Sleep is a period of rest constituted by an altered state of consciousness where voluntary bodily processes are suspended, and awareness of external stimuli is reduced.

Internal body clocks control the sleep-wake cycle on a 24-hour repeating rhythm, called a circadian rhythm. Broadly, there are numerous circadian clocks throughout the body that consequently affect every cell, tissue and organ within the body and how they operate. More specifically, within the brain, the central circadian clock is responsible for and coordinates sleep. Despite being an internal biological clock, the circadian sleep-wake cycle can be altered and affected by external factors and the environment.

Through scientific measurements of brain activity and findings from sleep studies, we know that the sleep cycle is divided into two phases: rapid eye movement (REM) and non-rapid eye movement (nREM). These phases are then further divided into four distinct stages.

Importance of sleep 

​​​​Sleep is fundamental to us all. Our bodies have a biological need for sleep that only increases the longer we have been awake. This links back to the concept of homeostasis, the process by which one’s body maintains the stability and regularity of its systems.

Throughout the day our bodies work tirelessly to keep us functioning as normal in both voluntary and involuntary ways. Thus, our bodies are primed, vigilant and expending energy. This can be taxing to the body and so sleep is required to return the body to its natural resting state, as well as to repair and restore our body, mind, and brain ready for the next day.

Fundamentally, sleep is pivotal for physiological and psychological well-being and functioning. Therefore, when sleep is altered or tampered with there are an array of subsequent repercussions. In turn, sleep initiation (i.e., the ability to fall asleep), sleep quality, and sleep duration vary from person to person so ensuring you maintain a healthy sleep-wake cycle is a must!  

How does sleep affect our health? 

Sleep is a fundamental process that takes up a significant portion of our lives to help ensure we operate optimally on both a physiological and psychological level. Both the body and brain undergo numerous changes during sleep that are necessary to sustain our active and fast-paced lifestyles. During sleep, there are numerous notable changes in the core body processes that restore, reinforce, and maximise one’s physiological and psychological functions. People who awaken often or sleep insufficient amounts are at a higher risk of coronary heart disease, high blood pressure, obesity, and stroke, according to the CDC.

What happens to our brain and body during sleep?

Here are some of the main ways in which our body and brain change during sleep.

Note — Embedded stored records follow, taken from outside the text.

theorem load_filter_le (f : Feeder) (p : AdmittedRun → Bool) : Feeder.load { f with admitted := f.admitted.filter p } ≤ f.load := by
  unfold Feeder.load
  induction f.admitted with
  | nil => simp
  | cons a l ih => by_cases h : p a <;> simp [List.filter, h] <;> simp at ih <;> omega

theorem State.endClaim_quiet (s : State) (bell : Nat) : Quiet r s (s.endClaim bell) := by
  have h : Quiet r s { s with feeder.asks := s.feeder.asks.filter fun a => a.bell != bell
                              feeder.admitted := s.feeder.admitted.filter fun x => x.bell != bell } :=
    Quiet.of_feeder_le rfl (load_filter_le ..)
  exact .ite (fun _ => h.trans (State.tryAsks_quiet _)) fun _ => h

theorem State.computeScale_quiet (s : State) (k demand : Nat) : Quiet r s (s.computeScale k demand) := by
  unfold State.computeScale
  dsimp only
  refine Quiet.after (State.raiseIf_quiet _ _ _) (Quiet.of_feeder_le rfl ?_)
  simp [Feeder.load, Function.comp_def]

theorem Feeder.afterReset_load (f : Feeder) : f.afterReset.load = 0 := rfl

/-! ## Floodlight Mixer -/

/-- A change of the mixer that keeps its lists sound. -/
theorem Quiet.of_mixer {s : State} {m : Mixer} (h : s.ListsSound → m.layers.length ≤ Config.layerCapacity ∧
    (m.layers.map (·.scene)).Nodup ∧ m.standing.length ≤ Config.standingCapacity ∧ (m.standing.map (·.scene)).Nodup) :
    Quiet r s { s with mixer := m } :=
  { Quiet.refl r s with
    loads := fun k => ⟨k.capacity, k.amends, k.taken⟩
    lists := fun k => ⟨k.queue, (h k).1, (h k).2.1, (h k).2.2.1, (h k).2.2.2⟩ }

/-- The same from an earlier state the present one follows quietly. -/
theorem Quiet.of_mixer_after {s₀ s : State} (q : Quiet r s₀ s) {m : Mixer} (h : s₀.ListsSound → s.ListsSound →
    m.layers.length ≤ Config.layerCapacity ∧ (m.layers.map (·.scene)).Nodup ∧ m.standing.length ≤ Config.standingCapacity ∧
    (m.standing.map (·.scene)).Nodup) : Quiet r s₀ { s with mixer := m } where
  clock := q.clock
  pending := q.pending
  time := q.time
  gate := q.gate
  writes := q.writes
  pool := q.pool
  loads k := ⟨(q.loads k).capacity, (q.loads k).amends, (q.loads k).taken⟩
  lists k := by
    obtain ⟨h1, h2, h3, h4⟩ := h k (q.lists k)
    exact ⟨(q.lists k).queue, h1, h2, h3, h4⟩
  strokes := q.strokes

/-- Layers put as a part of the layers there were, in any order of the rest of the mixer. -/
theorem Quiet.of_layers {s : State} {m : Mixer} (hl : (m.layers.map (·.scene)).Sublist (s.mixer.layers.map (·.scene)))
    (hs : (m.standing.map (·.scene)).Sublist (s.mixer.standing.map (·.scene))) : Quiet r s { s with mixer := m } :=
  .of_mixer fun k => by
    have h1 := hl.length_le
    have h2 := hs.length_le
    simp only [List.length_map] at h1 h2
    exact ⟨h1.trans k.layers, hl.nodup k.layerScenes, h2.trans k.standing, hs.nodup k.standingScenes⟩

theorem State.freeScene_quiet (s : State) (slot : Nat) : Quiet r s (s.freeScene slot) :=
  (State.setSceneSlot_quiet ..).trans (State.store_quiet ..)

theorem State.leaveStack_quiet (s : State) (h : Handle) : Quiet r s (s.leaveStack h) := by
  have k : Quiet r s { s with mixer.layers := s.mixer.layers.filter fun l => l.scene != h } :=
    Quiet.of_layers (List.filter_sublist.map _) (List.Sublist.refl _)
  exact .ite (fun _ => k.trans (State.freeScene_quiet ..)) fun _ => k

@[simp] theorem State.freeScene_layers (s : State) (slot : Nat) : (s.freeScene slot).mixer.layers = s.mixer.layers := rfl

@[simp] theorem State.leaveStack_layers (s : State) (h : Handle) :
    (s.leaveStack h).mixer.layers = s.mixer.layers.filter fun l => l.scene != h := by
  unfold State.leaveStack
  split <;> rfl

theorem takeWhile_dropWhile_perm {α : Type} (p : α → Bool) (l : List α) (x : α) :
    (l.takeWhile p ++ x :: l.dropWhile p).Perm (x :: l) := by
  have := List.takeWhile_append_dropWhile (p := p) (l := l)
  calc (l.takeWhile p ++ x :: l.dropWhile p).Perm (x :: (l.takeWhile p ++ l.dropWhile p)) := List.perm_middle
    _ = x :: l := by rw [this]

/-- A layer is put in when there is room and its scene has none; `s₀` is a state the present one follows quietly. -/
theorem State.insertLayer_quiet {s₀ s : State} (q : Quiet r s₀ s) (l : Layer)
    (h : s₀.ListsSound → s.mixer.layers.length < Config.layerCapacity ∧ l.scene ∉ s.mixer.layers.map (·.scene)) :
    Quiet r s₀ (s.insertLayer l) := by
  refine Quiet.of_mixer_after q fun k₀ k => ?_
  have p := takeWhile_dropWhile_perm (fun x => s.stackBefore x l) s.mixer.layers l
  have q := p.map (·.scene)
  have hl := p.length_eq
  simp only [List.length_cons] at hl
  exact ⟨by have := (h k₀).1; dsimp only; omega, by
    dsimp only; rw [q.nodup_iff, List.map_cons]; exact List.nodup_cons.2 ⟨(h k₀).2, k.layerScenes⟩,
    k.standing, k.standingScenes⟩

theorem State.addLayer_quiet {s₀ s : State} (q : Quiet r s₀ s) (h : Handle) (x : Scene)
    (k : s₀.ListsSound → s.mixer.layers.length < Config.layerCapacity ∧ h ∉ s.mixer.layers.map (·.scene)) :
    Quiet r s₀ (s.addLayer h x) := by
  have q' : Quiet r s { s with mixer.raiseSequence := s.mixer.raiseSequence + 1 } :=
    Quiet.of_layers (List.Sublist.refl _) (List.Sublist.refl _)
  exact State.insertLayer_quiet (q.trans q') _ k

theorem State.turnFade_quiet (s : State) (h : Handle) (target length : Nat) : Quiet r s (s.turnFade h target length) := by
  refine Quiet.of_layers ?_ (List.Sublist.refl _)
  rw [List.map_map]
  have : (s.mixer.layers.map ((·.scene) ∘ fun (l : Layer) =>
      if l.scene = h then { l with f0 := l.f, target := target, k0 := s.nextComputed, length := length } else l))
      = s.mixer.layers.map (·.scene) := List.map_congr_left fun l _ => by simp only [Function.comp]; split <;> rfl
  rw [this]

/-- A pick made by going through a list is one of the list, or the pick it began with. -/
theorem foldl_pick_mem {α : Type} (f : Option α → α → Option α) (hf : ∀ a x, f a x = some x ∨ f a x = a) (l : List α)
    (a : Option α) (y : α) (e : l.foldl f a = some y) : y ∈ l ∨ a = some y := by
  induction l generalizing a with
  | nil => exact .inr e
  | cons x l ih =>
    rcases ih _ e with h | h
    · exact .inl (by simp [h])
    · rcases hf a x with k | k
      · rw [k] at h; cases h; exact .inl (by simp)
      · exact .inr (k.symm.trans h)

theorem reclaimable_mem (layers : List Layer) (l : Layer) (e : reclaimable layers = some l) : l ∈ layers := by
  unfold reclaimable at e
  rcases foldl_pick_mem _ (fun a x => by cases a <;> grind) _ _ _ e with h | h
  · exact (List.mem_filter.1 h).1
  · cases h

theorem State.displaceable_mem (s : State) (p : Nat) (l : Layer) (e : s.displaceable p = some l) : l ∈ s.mixer.layers := by
  unfold State.displaceable at e
  split at e
  · cases e
  · dsimp only at e
    split at e
    · rcases foldl_pick_mem _ (fun a x => by cases a <;> grind) _ _ _ e with h | h
      · exact (List.mem_filter.1 h).1
      · cases h
    · cases e
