theorem State.unqueue_held (s : State) (n : Nat) : Held s (s.unqueue n) := .of_calendar rfl

theorem State.displaceEntry_held (s : State) (e : Entry) : Held s (s.displaceEntry e) :=
  ((s.unqueue_held _).trans (State.reportEntry_held _ _ _ _ _)).trans (.of_calendar (State.dropEntryRef_calendar _ _))

theorem State.settleArrival_held (s : State) (e : Entry) : Held s (s.settleArrival e).1 := by
  unfold State.settleArrival
  split
  · exact s.placeArrival_held e
  · split
    · exact s.placeArrival_held e
    · split
      · exact (s.displaceEntry_held _).trans (State.placeArrival_held _ _)
      · exact (s.reportEntry_held _ _ _ _).trans (.of_calendar (State.dropEntryRef_calendar _ _))

theorem State.admitArrival_held (s : State) (e : Entry) : Held s (s.admitArrival e).1 := by
  unfold State.admitArrival
  have h := s.settleArrival_held e
  generalize s.settleArrival e = x at h
  obtain ⟨t, b⟩ := x
  cases b <;> exact h

theorem State.arrive_held (s : State) (e : Entry) : Held s (s.arrive e).1 := by
  unfold State.arrive
  dsimp only
  have c : Held s s.countArrival := .of_calendar rfl
  split
  · exact c.trans (State.admitArrival_held _ _)
  · split
    · exact c.trans (State.reportEntry_held _ _ _ _ _)
    · exact (c.trans (.of_calendar (State.takeRef_calendar _ _))).trans (State.admitArrival_held _ _)

theorem State.removeEntry_held (s : State) (e : Entry) : Held s (s.removeEntry e) :=
  ((s.unqueue_held _).trans (State.reportEntry_held _ _ _ _ _)).trans (.of_calendar (State.dropEntryRef_calendar _ _))

theorem State.silence_held (s : State) (minutes : Nat) : Held s (s.silence minutes) := by
  unfold State.silence
  dsimp only
  exact (Held.foldl _ (fun s e => s.removeEntry_held e) _).after (.of_calendar rfl)

theorem State.acceptToll_held (s : State) (c bell interval blows velocity : Nat) (x : TollSource) :
    Held s (s.acceptToll c bell interval blows velocity x) := by
  have h : Held s (s.setToll c (some (newToll (s.chime.tollsTaken + 1) s.nowMs bell interval blows velocity x))).countToll :=
    .of_calendar rfl
  exact h.trans (State.reportToll_held _ _ _ _)

/-! ## Motors and scenes (R52, R152 to R154, R162) -/

theorem admitHeads_calendar (l : List Ask) (s : State) : (admitHeads l s).calendar = s.calendar := by
  induction l generalizing s with
  | nil => rfl
  | cons a rest ih =>
    unfold admitHeads
    split
    · rw [ih]; rfl
    · rfl

theorem State.acceptSwing_held (s : State) (bell minutes : Nat) (x : MotorSource) : Held s (s.acceptSwing bell minutes x) := by
  unfold State.acceptSwing
  dsimp only
  split
  · refine .of_calendar ?_
    unfold State.ask
    dsimp only
    split
    · exact admitHeads_calendar _ _
    · rfl
  · exact .of_calendar rfl
  · exact .ite (fun _ => .of_calendar rfl) fun _ => (State.reportMotorStarted_held _ _).after (.of_calendar rfl)

theorem State.leaveStack_calendar (s : State) (h : Handle) : (s.leaveStack h).calendar = s.calendar := by
  unfold State.leaveStack
  dsimp only
  split <;> rfl

theorem State.raiseScene_calendar (s : State) (h : Handle) : (s.raiseScene h).1.calendar = s.calendar := by
  unfold State.raiseScene
  split
  · rfl
  · split
    · rfl
    · split
      · split <;> rfl
      · split
        · rfl
        · split
          · exact s.leaveStack_calendar _
          · split
            · exact s.leaveStack_calendar _
            · rfl

theorem State.makeStanding_calendar (s : State) (h : Handle) (m : Nat) (c : Creator) :
    (s.makeStanding h m c).1.calendar = s.calendar := by
  unfold State.makeStanding
  dsimp only
  split
  · rfl
  · split <;> rfl

theorem State.lowerAndRemove_calendar (s : State) (h : Handle) : (s.lowerAndRemove h).calendar = s.calendar := by
  have l : (s.lowerScene h).calendar = s.calendar := by
    unfold State.lowerScene
    split
    · rfl
    · split <;> rfl
  unfold State.lowerAndRemove State.removeStanding
  split
  · exact l
  · exact l

/-! ## Actions (R132 to R134) -/

theorem State.startAction_held (s : State) (c : Context) (o : Occasion) (k j : Nat) (a : ContextAction) (holds : Bool) :
    Held s (s.startAction c o k j a holds) := by
  unfold State.startAction
  split
  · unfold State.startPlay
    dsimp only
    refine .ite (fun _ => s.arrive_held _) fun _ => (State.finishAction_held _ _ _ _).after ?_
    exact .ite (fun _ => .of_calendar (s.dropRef_calendar _)) fun _ => .refl s
  · unfold State.startToll
    split
    · exact s.finishAction_held _ _ _
    · exact (s.setPhase_held _ _ _).trans (State.acceptToll_held _ _ _ _ _ _ _)
  · unfold State.startSwingAction
    split
    · exact s.finishAction_held _ _ _
    · exact (s.setPhase_held _ _ _).trans (State.acceptSwing_held _ _ _ _)
  · unfold State.sceneUp
    split
    · rename_i scene hold _ _
      have h := s.raiseScene_calendar scene
      generalize s.raiseScene scene = x at h
      obtain ⟨t, r⟩ := x
      cases r
      · dsimp only
        exact (State.finishAction_held _ _ _ _).after (.of_calendar ((State.makeStanding_calendar _ _ _ _).trans h))
      all_goals exact (State.finishAction_held _ _ _ _).after (.of_calendar h)
    · exact s.finishAction_held _ _ _
  · unfold State.sceneDown
    exact .ite (fun _ => (State.finishAction_held _ _ _ _).after (.of_calendar (s.lowerAndRemove_calendar _)))
      fun _ => s.finishAction_held _ _ _
  · exact (s.silence_held _).trans (State.finishAction_held _ _ _ _)

theorem State.startIfDue_held (s : State) (k j : Nat) : Held s (s.startIfDue k j) := by
  unfold State.startIfDue
  split
  · exact .refl s
  · split
    · split
      · exact .ite (fun _ => s.startAction_held _ _ _ _ _ _) fun _ => .refl s
      all_goals exact .refl s
    · exact .refl s

/-- R132: starting the actions of a context makes no occasion wait and neither takes nor frees a context. -/
theorem State.startDueActions_held (s : State) (k : Nat) : Held s (s.startDueActions k) :=
  Held.foldl _ (fun s j => s.startIfDue_held k j) s

/-! ## The loop (R136, R129) -/

theorem mem_insertDue {x y : Nat × Occasion} {l : List (Nat × Occasion)} (h : x ∈ insertDue y l) : x = y ∨ x ∈ l := by
  induction l with
  | nil => exact .inl (List.mem_singleton.1 h)
  | cons z rest ih =>
    unfold insertDue at h
    split at h
    · exact List.mem_cons.1 h
    · rcases List.mem_cons.1 h with rfl | h
      · exact .inr (List.mem_cons_self ..)
      · exact (ih h).imp_right (List.mem_cons_of_mem _)

/-- What stands in a due-list selection is the record of an occupied slot that passes the test. -/
theorem State.mem_occasionsWhere {test : Occasion → Bool} {x : Nat × Occasion} (h : x ∈ s.occasionsWhere test) :
    x.1 < Config.occasions ∧ (s.occasionSlot x.1).record = some x.2 ∧ test x.2 = true := by
  unfold State.occasionsWhere at h
  have go (l : List Nat) (acc : List (Nat × Occasion))
      (h : x ∈ l.foldl (fun acc i => match (s.occasionSlot i).record with
        | some o => if test o then insertDue (i, o) acc else acc
        | none => acc) acc) :
      x ∈ acc ∨ (x.1 ∈ l ∧ (s.occasionSlot x.1).record = some x.2 ∧ test x.2 = true) := by
    induction l generalizing acc with
    | nil => exact .inl h
    | cons i rest ih =>
      rcases ih _ h with h | ⟨a, b⟩
      · dsimp only at h
        split at h
        · rename_i o ho
          split at h
          · rename_i ht
            rcases mem_insertDue h with rfl | h
            · exact .inr ⟨List.mem_cons_self .., ho, ht⟩
            · exact .inl h
          · exact .inl h
        · exact .inl h
      · exact .inr ⟨List.mem_cons_of_mem _ a, b⟩
  rcases go _ _ h with h | ⟨a, b⟩
  · cases h
  · exact ⟨List.mem_range.1 a, b⟩

theorem State.firstWaiting_spec {i : Nat} {o : Occasion} (h : s.firstWaiting = some (i, o)) :
    i < Config.occasions ∧ (s.occasionSlot i).record = some o ∧ o.waiting = true ∧ o.due.isSome = true := by
  have := State.mem_occasionsWhere (List.mem_of_mem_head? h)
  simpa using this

/-- Twice the occasions that wait, and the contexts that are held: each pass of `settleLoop` lowers it. -/
def State.unsettled (s : State) : Nat :=
  2 * ((Finset.range Config.occasions).filter fun j => s.waitsAt j = true).card
    + ((Finset.range Config.contexts).filter fun k => (s.context k).isSome = true).card

theorem State.unsettled_le (s : State) : s.unsettled ≤ 520 := by
  have a := Finset.card_filter_le (Finset.range Config.occasions) fun j => s.waitsAt j = true
  have b := Finset.card_filter_le (Finset.range Config.contexts) fun k => (s.context k).isSome = true
  simp only [Finset.card_range, Config.occasions, Config.contexts] at a b
  unfold State.unsettled
  simp only [Config.occasions, Config.contexts]
  omega
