-- ==== Sys2Proof/Tests/Slice0.lean ====
section
/-! SUPPORT. Tests: ill-formed operands that WellFormed refuses, frames written out byte by byte, single commands against the
worked examples of spec/, and for each statement with hypotheses a state and operands that meet them. -/

open Sys2Proof Sys2Proof.Machine

namespace Sys2Proof.Tests

set_option Elab.async false

/-! ## A small tower -/

/-- A bell in service with a hammer, a swing sensor, a rest contact and a motor. -/
def bell0 : Bell :=
  { Bell.blank with
    config := { Bell.blank.config with group := .ring, inService := true, hammerInService := true, motorInService := true
                                       sensorMode := .swingAndRest, settle := 10, lead := 150, feedback := .busy
                                       motorRating := 2000 }
    swing := .atRest }

def dial0 : Dial := { Dial.blank with service := true, state := .run, position := 100, window := 600 }

def lineOf (f : LineFunction) (bound : Option Nat) : Line :=
  { Line.blank with record := { function := f, bound := bound, activeHigh := true, filter := 5 } }

/-- The same line with its pin active past its filter time and not yet taken. -/
def risenLine (f : LineFunction) (bound : Option Nat) : Line := { lineOf f bound with pinHigh := true, changing := some 99000 }

/-- The same line, active and taken, its pin inactive past its filter time. -/
def fallenLine (f : LineFunction) (bound : Option Nat) : Line := { lineOf f bound with filtered := true, changing := some 99000 }

def tune0 : Tune :=
  { label := [], state := .live, refs := 0
    steps := [.note [4] 2 50, .rest 7, .call ⟨2, 1⟩ 2, .rest 9] }

def scene0 : Scene :=
  { config := { label := [], levels := [(0, 4000)], fadeIn := 4, fadeOut := 8, priority := 3, mode := .top }, state := .live }

/-- Noon of day 9000. -/
def noon : Nat := 9000 * 86400 + 43200

def occasion0 : Occasion :=
  { config := { label := [], recurrence := .daily, firstDate := none, lastDate := none, anchor := .clock 12 0 0, grace := 5
                priority := 4, actions := [{ offset := 60, kind := .toll 0 3 5 1 }] }
    state := .armed, due := some { instant := noon, day := 9000 }, lastFired := none, outcome := [], missed := 0
    context := none, waiting := false }

/-- One bell with its lines, one dial, one lamp, a tune in slot 0 and a scene in slot 0, at noon of a day, 100 s of elapsed time in. -/
def tower : State :=
  let s : State := { State.reset with
    clock := 3276800
    time := { TimeBase.reset with valid := true, standard := noon, lastSecond := some 3276800 }
    feeder := { State.reset.feeder with capacity := 5000 } }
  let s := ((((s.setLine 0 (lineOf .hammerStrike (some 0))).setLine 1 (lineOf .hammerBusy (some 0))).setLine 2
    (lineOf .swingSense (some 0))).setLine 3 (lineOf .restSense (some 0))).setLine 4 (lineOf .motor (some 0))
  let s := (((s.setLine 5 (lineOf .dialPositive (some 0))).setLine 6 (lineOf .dialNegative (some 0))).setLine 7
    (lineOf .dialSense (some 0))).setLine 8 (lineOf .lamp (some 0))
  let s := ((s.setLine 9 (lineOf .bellKey (some 0))).setLine 10 (lineOf .ringingSwitch none)).setLine 56 (lineOf .ambient none)
  let s := ((s.setBell 0 bell0).setStroke 0 .idle).setDial 0 dial0
  let s := (s.setTuneSlot 0 { gen := 1, record := some tune0 }).setSceneSlot 0 { gen := 1, record := some scene0 }
  let s := s.setChannel 0 { Channel.blank with config := { Channel.blank.config with inService := true, rating := 1000, floor := 9 } }
  { s with tunes.freeSteps := 2044, tunes.chimeMap := s.tunes.chimeMap.setIfInBounds 4 (some 0) }

/-- A next state with a property. -/
def nextIs (o : Result) (p : State → Bool) : Bool :=
  match o with
  | .next t => p t
  | .fault _ => false
  | .refused _ => false

theorem of_nextIs {o : Result} {p : State → Bool} (h : nextIs o p = true) : ∃ t, o = .next t ∧ p t = true := by
  unfold nextIs at h
  split at h
  · exact ⟨_, rfl, h⟩
  · cases h
  · cases h

/-- What `HostReady` asks, as a test that decides. -/
abbrev Ready (s : State) : Prop :=
  s.time.power = .mains ∧ s.link.sel = false ∧ s.link.inProgress = none ∧ s.memory.writes = [] ∧ s.hammers.gate = .closed

theorem ready {s : State} (h : Ready s) : s.HostReady := ⟨h.1, h.2.1, h.2.2.1, h.2.2.2.1, h.2.2.2.2⟩

theorem tower_ready : tower.HostReady := ready (by decide +kernel)

/-- No occasion is marked waiting for a context. -/
def Calm (s : State) : Prop := ∀ j o, (s.occasionSlot j).record = some o → (o.waiting && o.due.isSome) = false

theorem Calm.noneWaits {s : State} (h : Calm s) : s.firstWaiting = none := State.firstWaiting_eq_none h

theorem tower_empty (j : Nat) : (tower.occasionSlot j).record = none := by
  have h : tower.calendar.slots = Vector.replicate 256 { gen := 0, record := none } := rfl
  unfold State.occasionSlot
  rw [h]
  simp only [Vector.getD, Vector.toArray_replicate, Array.getD_eq_getD_getElem?, Array.getElem?_replicate]
  split <;> rfl

theorem calm_of_tower {s : State} (h : s.calendar.slots = tower.calendar.slots) : Calm s := by
  intro j o ho
  rw [State.occasionSlot, h] at ho
  exact absurd ((tower_empty j).symm.trans ho) nofun

theorem Calm.put {s : State} {i gen : Nat} {o : Occasion} (h : Calm s) (ho : (o.waiting && o.due.isSome) = false) :
    Calm (s.setOccasionSlot i { gen := gen, record := some o }) := by
  intro j x hx
  rw [State.occasionSlot_setOccasionSlot] at hx
  split at hx
  · cases hx; exact ho
  · exact h j x hx

theorem Calm.of_slots {s t : State} (h : Calm s) (ht : t.calendar.slots = s.calendar.slots) : Calm t := by
  intro j o ho
  rw [State.occasionSlot, ht] at ho
  exact h j o ho

theorem Calm.settled {s : State} (h : Calm s) (hd : s.doneContext = none) : s.Settled := ⟨hd, .inr h.noneWaits⟩

theorem tower_calm : Calm tower := calm_of_tower rfl

theorem tower_firstWaiting : tower.firstWaiting = none := tower_calm.noneWaits

theorem tower_settled : tower.Settled := tower_calm.settled (by decide +kernel)

theorem firstWaiting_of_tower {s : State} (h : s.calendar = tower.calendar) : s.firstWaiting = none :=
  (calm_of_tower (congrArg (·.slots) h)).noneWaits

/-- A state whose calendar is the tower's has nothing to settle. -/
theorem settled_of_tower {s : State} (h : s.calendar = tower.calendar) : s.Settled := by
  have h1 : s.doneContext = tower.doneContext := by simp only [State.doneContext, State.context, h]
  exact ⟨h1.trans tower_settled.1, .inr (firstWaiting_of_tower h)⟩

/-! ## Ill-formed operands (WellFormed) -/

theorem test_refuses_line : (Instr.inputFilterExpiry 0 64).wellFormed = false := by decide
theorem test_refuses_bell : (Instr.raiseMoment 0 40).wellFormed = false := by decide
theorem test_refuses_dial : (Instr.impulseEnd 0 6).wellFormed = false := by decide
theorem test_refuses_toll_channel : (Instr.tollEnd 0 2).wellFormed = false := by decide
theorem test_refuses_context : (Instr.actionStart 0 8).wellFormed = false := by decide
theorem test_refuses_reading : (Instr.pinLevelChange 0 56 true 1024).wellFormed = false := by decide
theorem test_refuses_byte : (Instr.swing 0 256 1).wellFormed = false := by decide
theorem test_refuses_word : (Instr.setDial 0 0 65536).wellFormed = false := by decide
theorem test_refuses_signed_byte : (Instr.play 0 ⟨0, 1⟩ 128 1 1 true).wellFormed = false := by decide
theorem test_refuses_signed_word :
    (Instr.amendTimeSettings 0 { TimeSettings.blank with trim := 32768 }).wellFormed = false := by decide
theorem test_refuses_label : (Instr.openTune 0 (List.replicate 17 65#8)).wellFormed = false := by decide
theorem test_refuses_handle : (Instr.closeTune 0 ⟨256, 1⟩).wellFormed = false := by decide
theorem test_refuses_payload : (Instr.appendSteps 0 ⟨0, 1⟩ (List.replicate 65 (.rest 1))).wellFormed = false := by decide
theorem test_refuses_step : (Instr.appendSteps 0 ⟨0, 1⟩ [.note [1, 2, 3, 4, 5] 0 1]).wellFormed = false := by decide
theorem test_refuses_date_time : (Instr.setTime 0 .localTime ⟨⟨65536, 1, 1⟩, 0, 0, 0⟩).wellFormed = false := by decide
theorem test_refuses_hour_minute :
    (Instr.amendClockProgram 0 { ClockConfig.blank with nightStart := some ⟨256, 0⟩ }).wellFormed = false := by decide
theorem test_refuses_dial_record :
    (Instr.amendDial 0 0 { label := [], service := true, impulseWidth := 255, spacing := 1000, window := 0 }).wellFormed = false := by
  decide
theorem test_refuses_line_record :
    (Instr.amendLine 0 0 { function := .lamp, bound := some 256, activeHigh := true, filter := 0 }).wellFormed = false := by decide
theorem test_refuses_bell_record :
    (Instr.amendBell 0 0 { Bell.blank.config with lead := 65536 }).wellFormed = false := by decide
theorem test_refuses_occasion :
    (Instr.storeOccasion 0 { occasion0.config with actions := List.replicate 5 { offset := 0, kind := .silence 1 } }).wellFormed
      = false := by decide
theorem test_refuses_channel : (Instr.amendChannel 0 0 { Channel.blank.config with rating := 65536 }).wellFormed = false := by
  decide
theorem test_refuses_scene : (Instr.storeScene 0 { scene0.config with levels := [(0, 65536)] }).wellFormed = false := by
  decide
theorem test_refuses_pairs : (Instr.amendChimeMap 0 [(256, none)]).wellFormed = false := by decide
theorem test_admits_request : (Instr.play 0 ⟨63, 255⟩ (-16) 99 7 false).wellFormed = true := by decide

Circulatory and respiratory systems

Blood pressure, heart rate and breathing rates all fall as the parasympathetic system (a branch of the autonomic nervous system that consists of a network of nerves that relaxes the body, conserves energy and regulates bodily functions) takes control of the body.1

Muscle movement

During the nREM stages, one’s muscles increasingly relax and total energy expenditure drops. Contrastingly, during the REM stage, individuals experience a condition termed atonia, where most of the muscles are paralysed, to prevent individuals from acting out or responding to the contents of their dreams. However, the eye muscles remain active as they dart back and forth hence the “rapid eye movement” name of the stage. In line with this, the respiratory muscles operate as normal.2

Cellular restoration

The restorative theory attests that the body needs to restore itself, therefore sleep allows cells the time to repair and grow. As part of this, numerous processes take place such as muscle repair, protein synthesis, tissue growth, and hormone release.17

Metabolism and gastrointestinal function

According to the various circadian clocks that operate in different body organs, there is variation in the way the body handles fat. As a result, the body handles fat differently when eating at unusual times. When individuals fail to get enough quality sleep this may lead to

  • Altered secretion of the hunger hormones, leptin (which Increases the feeling of being full after eating) and ghrelin (which increases appetite)
  • Diminished responsiveness to insulin (the hormone that helps convert sugars to energy)
  • Increased consumption of food, particularly high-calorie foods
  • Decreased physical activity3

Hormones and endocrine system

The body produces different hormones at different times of the day. Sleep and the internal body clock are vital in regulating the secretion and production of several hormones including:

  • Melatonin, which helps promote sleep
  • Growth hormones that support metabolism, bone, and muscle development
  • Cortisol, the body’s stress hormone
  • Leptin and ghrelin, which control one’s appetite

Whilst night-time hormone levels fluctuate due to the different sleep stages, daytime hormone levels are also affected by sleep quality.3

Immunity

During sleep, cytokines are produced, these are proteins with immune-boosting effects and serve as fuel for the white blood cells. Lack of sleep impacts the production of cytokines, thereby making one more susceptible to bacteria and viruses.4

Emotional well-being

During sleep, there is increased activity in regions of the brain which are associated with emotional regulation. Consequently, this helps support healthy brain function and emotional stability, so lack of sleep impedes this.18

Brain function

The brain plasticity theory attests that sleep is necessary for brain function as it allows one’s neurons to reorganise within the brain. Moreover, during sleep, the brain’s glymphatic (waste clearance) system clears out waste from the central nervous system. This removal of toxic by-products that accumulate throughout the day allows the brain to work more efficiently the following day.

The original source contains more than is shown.